Question

1. In order to evaluate a spectrophotometric method for the determination of titanium, the method was applied to alloy samples containing difference certified amounts of titanium. The results (%Ti) are shown below.

Sample                        Certified Value           Mean               Standard Deviation

1                      0.496                           0.482               0.0257

2                      0.995                           1.009               0.0248

3                      1.493                           1.505               0.0287

4                      1.990                           2.002               0.0212

For each alloy, eight replicate determinations were made.

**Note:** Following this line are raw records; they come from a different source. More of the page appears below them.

-- ==== Sys2Proof/Machine/FieldIo.lean ====
section
/-!
DEFINITION. Field inputs and outputs (R364–R378).
-/

namespace Sys2Proof.Machine

/-- One field output. -/
def Field.out (x : Field) (k : Nat) : FieldOut := Tbl.get {} x.outs k
/-- Write one field output. -/
def State.setFieldOut (s : State) (k : Nat) (o : FieldOut) : State :=
  { s with field := { s.field with outs := Tbl.set {} s.field.outs k o } }

/-- Class of an input. -/
def Field.cls (x : Field) (i : Nat) : Nat := Tbl.get 0 x.inputs i

/-- The fault code an output shows (R370): the lowest cause latched or present; 0 for none. -/
def FieldOut.code (o : FieldOut) : Nat :=
  let m := o.latched ||| o.present
  ((List.range 6).find? fun c => decide (1 ≤ c) && m.testBit c).getD 0

/-- The switch of an output may be on (R370): commanded, nothing latched, its supply in range. -/
def FieldOut.may (o : FieldOut) : Bool := o.commanded && o.latched == 0 && !o.present.testBit 5

/-- WBEN of an input in effect (R375). -/
def State.wben (s : State) (i : Nat) : Bool :=
  if i < 18 then bitOf (s.setupTickOr 0o012_402 0) i else bitOf (s.setupTickOr 0o012_403 0) (i - 18)

/-- FO_SAFE in effect. -/
def State.foSafe (s : State) : Word := s.setupTickOr 0o012_406 0

/-- OLEN of an output in effect. -/
def State.olen (s : State) (k : Nat) : Bool := bitOf (s.setupTickOr 0o012_407 0) k

/-! ## Inputs (R367, R368, R377) -/

/-- A change of a fault code of one channel, recorded (R377). -/
def State.fieldEvent (s : State) (ch old new : Nat) : State :=
  let s1 := if old ≠ 0 ∧ old ≠ new then s.event 0o001_601 0 0 ch old else s
  if new ≠ 0 ∧ old ≠ new then s1.event 0o001_600 0 0 ch new else s1

/-- The fault code of an input class. -/
def inputFault (cls : Nat) : Nat := if 2 ≤ cls then cls else 0

/-- The class of an input by its current in 10 µA, none for reversed polarity (R367): two bands keep the class before. -/
def inputClass (wben : Bool) (before : Nat) : Option Nat → Nat
  | none => 3
  | some c =>
    if c < 15 then (if wben then 2 else 0)
    else if c < 30 then (if wben then before else 0)
    else if c < 120 then 0
    else if c < 160 then before
    else 1

/-- INPUT_DEBOUNCE (R367, R368): the class of a current that has held for FILT counts. -/
def execInputDebounce (i : Nat) (current : Option Nat) (s : State) : Out :=
  if 31 < i ∨ !s.domainOn 8 then .next s
  else
    let c := inputClass (s.wben i) (s.field.cls i) current
    let s1 := s.fieldEvent i (inputFault (s.field.cls i)) (inputFault c)
    .next { s1 with field := { s1.field with inputs := Tbl.set 0 s1.field.inputs i c } }

/-- State bits of inputs `first` to `first + n − 1`: wire break and reversed read 0 (R365, R367). -/
def Field.bits (x : Field) (first n : Nat) : Word :=
  word ((List.range n).foldl (fun m i => m + (if x.cls (first + i) = 1 then 2 ^ i else 0)) 0)

/-- The fault word (R364, R365). -/
def Field.faultWord (x : Field) : Word :=
  let ins (g : Nat) : Bool := (List.range 8).any fun i => decide (2 ≤ x.cls (8 * g + i))
  let outs (g : Nat) : Bool := (List.range 8).any fun k => (x.out (8 * g + k)).code != 0
  word (flagNat (ins 0) + 2 * flagNat (ins 1) + 4 * flagNat (ins 2) + 8 * flagNat (ins 3) + 16 * flagNat (outs 0) + 32 * flagNat (outs 1))

/-- LATCH_INSTANT (R46, R365): local inputs are sampled, and UTC is taken: train time's in TSTATE 2 and 3, else the
clock's (R70, R311). -/
def execLatchInstant (i : LatchInputs) (s : State) : Out :=
  let s := s.elapse i.el
  if !s.md.mode.ticks then .next s
  else
    let x := s.field
    let train := decide (2 ≤ s.train.tstate)
    .next { s with field := { x with
      sampled0 := x.bits 0 18, sampled1 := x.bits 18 14, faults := x.faultWord
      utcSec := if train then i.utcSec else s.clock.sec
      utcSub := if train then i.utcSub else s.clock.sub } }

/-- Local inputs enter image n; cause 5 is raised when a fault bit changes from 0 to 1 (R56, R365). -/
def State.closeField (s : State) : State :=
  let x := s.field
  let s1 := { s.writeFields s.fiBase [x.sampled0, x.sampled1, x.faults] with field := { x with shown := x.faults } }
  if x.faults &&& ~~~ x.shown = 0 then s1 else s1.raise 5

/-! ## Outputs (R370, R371) -/

/-- One output takes a command: its switch follows where it may be on, and a switch that is on shows neither an open load nor an
external voltage, nor an output without OLEN an open load (R370). -/
def FieldOut.drive (o : FieldOut) (cmd olen : Bool) : FieldOut :=
  let n := { o with commanded := cmd }
  { n with on := n.may, present := n.present &&& (if n.may then 0o47 else if olen then 0o77 else 0o67) }

/-- One output at an update: the command, and with it 0 a latched fault whose cause has gone clears (R370). -/
def State.updateOut (s : State) (w : Word) (k : Nat) : State :=
  let o := s.field.out k
  let cmd := bitOf w k
  let n := { o with latched := if cmd then o.latched else o.latched &&& o.present }.drive cmd (s.olen k)
  (s.setFieldOut k n).fieldEvent (32 + k) o.code n.code

/-- An update of the field side (R371). DEDUCED: in a mode whose outputs stand in their safe states the update is what is emitted,
and with its bit at 0 releases a latched fault. -/
def State.updateField (s : State) (w : Word) : State :=
  if s.domainOn 8 then (List.range 16).foldl (fun s k => s.updateOut w k) s else s

/-- The update at T0: the emitted output word where outputs follow the image, else the safe states (R22, R187, R371). -/
def State.fieldBoundary (s : State) : State :=
  s.updateField (if s.outputsLive then Tbl.get 0 s.work.mortar.emitted s.foBase else s.foSafe)

/-- FIELD_UPDATE_UNTICKED (R371): every 1,000 µs in modes in which the tick does not run. -/
def execFieldUpdateUnticked (el : Elapsed) (s : State) : Out :=
  let s := s.elapse el
  if s.md.mode.ticks ∨ !s.md.mode.powered then .next s else .next (s.updateField s.foSafe)

/-- One output put into its safe state by the field side itself: nothing is emitted, so a latched fault stays. -/
def State.silenceOut (s : State) (k : Nat) : State :=
  let o := s.field.out k
  let n := o.drive (bitOf s.foSafe k) (s.olen k)
  (s.setFieldOut k n).fieldEvent (32 + k) o.code n.code

/-- LOGIC_SILENCE_TIMEOUT (R371): the field side applies the safe states and sets SILENT. -/
def execLogicSilenceTimeout (s : State) : Out :=
  if !s.domainOn 8 then .next s
  else
    let s1 := (List.range 16).foldl (fun s k => s.silenceOut k) s
    .next { s1 with field := { s1.field with silent := true } }

/-- One output's cause appears or goes; a switch that may not be on opens, and closes with the next update alone (R370, R378). -/
def FieldOut.note (o : FieldOut) (code : Nat) (present : Bool) : FieldOut :=
  let p := if present then o.present ||| 2 ^ code else o.present &&& (63 - 2 ^ code)
  let n :=
    if code = 1 then (if present then { o with latched := o.latched ||| 2 } else o)
    else if code = 2 then { o with present := p, latched := if present then o.latched ||| 4 else o.latched }
    else { o with present := p }
  { n with on := o.on && n.may }

/-- FIELD_OUTPUT_FAULT (R370): a cause appears or goes; open load and external voltage need the output off, open load needs OLEN
too, and a supply fault acts on the 8 outputs of its group. -/
def execFieldOutputFault (k code : Nat) (present : Bool) (s : State) : Out :=
  if 15 < k ∨ code = 0 ∨ 5 < code ∨ !s.domainOn 8 then .next s
  else if present ∧ ((code = 3 ∧ !s.olen k) ∨ ((code = 3 ∨ code = 4) ∧ (s.field.out k).on)) then .next s
  else
    let ks := if code = 5 then (List.range 8).map fun i => 8 * (k / 8) + i else [k]
    .next (ks.foldl (fun s k =>
      let o := s.field.out k
      let n := o.note code present
      (s.setFieldOut k n).fieldEvent (32 + k) o.code n.code) s)

/-- FIELD_STATUS (R376): 50 words; `measured` gives the currents of the 32 inputs in 10 µA, of the 16 outputs in mA, and
OSA and OSB in 0.1 V. -/
def execFieldStatus (q : Req) (measured : List Nat) (s : State) : Out :=
  .next (runCommand 0 0o150 1 q s fun s _ k _ =>
    let v (i m : Nat) : Nat := min m (measured.getD i 0)
    let ins := (List.range 32).map fun i => word (fieldAt (s.field.cls i) 15 + v i 511)
    let outs := (List.range 16).map fun j =>
      let o := s.field.out j
      word (fieldAt o.code 15 + fieldAt (flagNat o.commanded) 14 + fieldAt (flagNat (o.on && s.domainOn 8)) 13 + v (32 + j) 2047)
    s.complete k { data := ins ++ outs ++ [word (v 48 0o777_777), word (v 49 0o777_777)] })

/-! ## Registers (R375) -/

/-- Reset values. -/
def fieldReset (w : Nat) : Word :=
  match w with | 1 => 0o010_421 | 4 => 0o076_775 | 5 => 0o076_777 | 8 => 0o000_003 | _ => 0

/-- The UN codes with 6 and 7 taken as 5. -/
def clampUn (v : Word) : Word := word ((List.range 4).foldl (fun n g => n + fieldAt (min 5 (bitsOf v (3 * g + 2) (3 * g))) (3 * g)) 0)

/-- A field I/O register as read (R375). -/
def State.readField (s : State) (idx : Nat) : Word :=
  let w := idx - 0o012_400
  if w ≤ 8 then s.setupOr idx (fieldReset w)
  else if w = 9 then
    word (fieldAt (flagNat (s.domainOn 8)) 7 + fieldAt (flagNat s.field.silent) 6 + bitsOf s.field.faults 5 0)
  else 0

/-- A write to a field I/O register: the rules of R45 (R375). -/
def State.writeField_ (s : State) (wr : Writer) (idx : Nat) (v : Word) : State :=
  let w := idx - 0o012_400
  let put (x : Word) : State := s.writeInStop wr idx x
  match w with
  | 0 => put (clampUn v)
  | 1 => put (v &&& 0o177_777)
  | 2 => put v
  | 3 => put (v &&& 0o037_777)
  | 4 => put (word (min 0o076_775 (bitsOf v 14 0)))
  | 5 => put (word (min 0o076_777 (bitsOf v 14 0)))
  | 6 => put (v &&& 0o177_777)
  | 7 => put (v &&& 0o177_777)
  | 8 => put (word (max 1 (bitsOf v 7 0)))
  | 9 =>
    if s.md.mode = .stop ∧ 2 ≤ wr.right then
      (if bitOf v 6 then ({ s with field := { s.field with silent := false } } : State).changed wr.cred idx v.toNat wr.m else s)
    else s.refuseRecorded wr idx v
  | _ => s

end Sys2Proof.Machine
end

For each alloy, test whether the mean value differs significantly from the certified value.

Answer 1

Sample 1: Data:     n = 8    μ = 0.496    s = 0.0257    x-bar = 0.482    Hypotheses:    Ho: μ = 0.496    Ha: μ ≠ 0.496    Decision Rule:    α = 0.05    Degrees of freedom = 8 - 1 = 7 Lower Critical t- score = -2.364624251 Upper Critical t- score = 2.364624251 Reject Ho if |t| > 2.364624251 Test Statistic:    SE = s/√n = 0.0257/√8 = 0.009086322 t = (x-bar - μ)/SE = (0.482 - 0.496)/0.00908632213824714 = -1.54078 p- value = 0.167269951    Decision (in terms of the hypotheses): Since 1.540777422 < 2.364624 we fail to reject Ho Conclusion (in terms of the problem): This sample meets the certified value Sample 2: Data:     n = 8    μ = 0.995    s = 0.0248    x-bar = 1.009    Hypotheses:    Ho: μ = 0.995    Ha: μ ≠ 0.995    Decision Rule:    α = 0.05    Degrees of freedom = 8 - 1 = 7 Lower Critical t- score = -2.364624251 Upper Critical t- score = 2.364624251 Reject Ho if |t| > 2.364624251 Test Statistic:    SE = s/√n = 0.0248/√8 = 0.008768124 t = (x-bar - μ)/SE = (1.009 - 0.995)/0.00876812408671319 = 1.596693 p- value = 0.15436533    Decision (in terms of the hypotheses): Since 1.596692732 < 2.364624 we fail to reject Ho Conclusion (in terms of the problem): This sample meets the certified value Sample 3: Data:     n = 8    μ = 1.493    s = 0.0287    x-bar = 1.505    Hypotheses:    Ho: μ = 1.493    Ha: μ ≠ 1.493    Decision Rule:    α = 0.05    Degrees of freedom = 8 - 1 = 7 Lower Critical t- score = -2.364624251 Upper Critical t- score = 2.364624251 Reject Ho if |t| > 2.364624251 Test Statistic:    SE = s/√n = 0.0287/√8 = 0.010146982 t = (x-bar - μ)/SE = (1.505 - 1.493)/0.010146982310027 = 1.182618 p- value = 0.275567805    Decision (in terms of the hypotheses): Since 1.182617613 < 2.364624 we fail to reject Ho Conclusion (in terms of the problem): This sample meets the certified value Sample 4: Data:     n = 8    μ = 1.99    s = 0.0212    x-bar = 2.002    Hypotheses:    Ho: μ = 1.99    Ha: μ ≠ 1.99    Decision Rule:    α = 0.05    Degrees of freedom = 8 - 1 = 7 Lower Critical t- score = -2.364624251 Upper Critical t- score = 2.364624251 Reject Ho if |t| > 2.364624251 Test Statistic:    SE = s/√n = 0.0212/√8 = 0.007495332 t = (x-bar - μ)/SE = (2.002 - 1.99)/0.0074953318805774 = 1.600996 p- value = 0.153411302    Decision (in terms of the hypotheses): Since 1.600996486 < 2.364624 we fail to reject Ho Conclusion (in terms of the problem): This sample meets the certified value.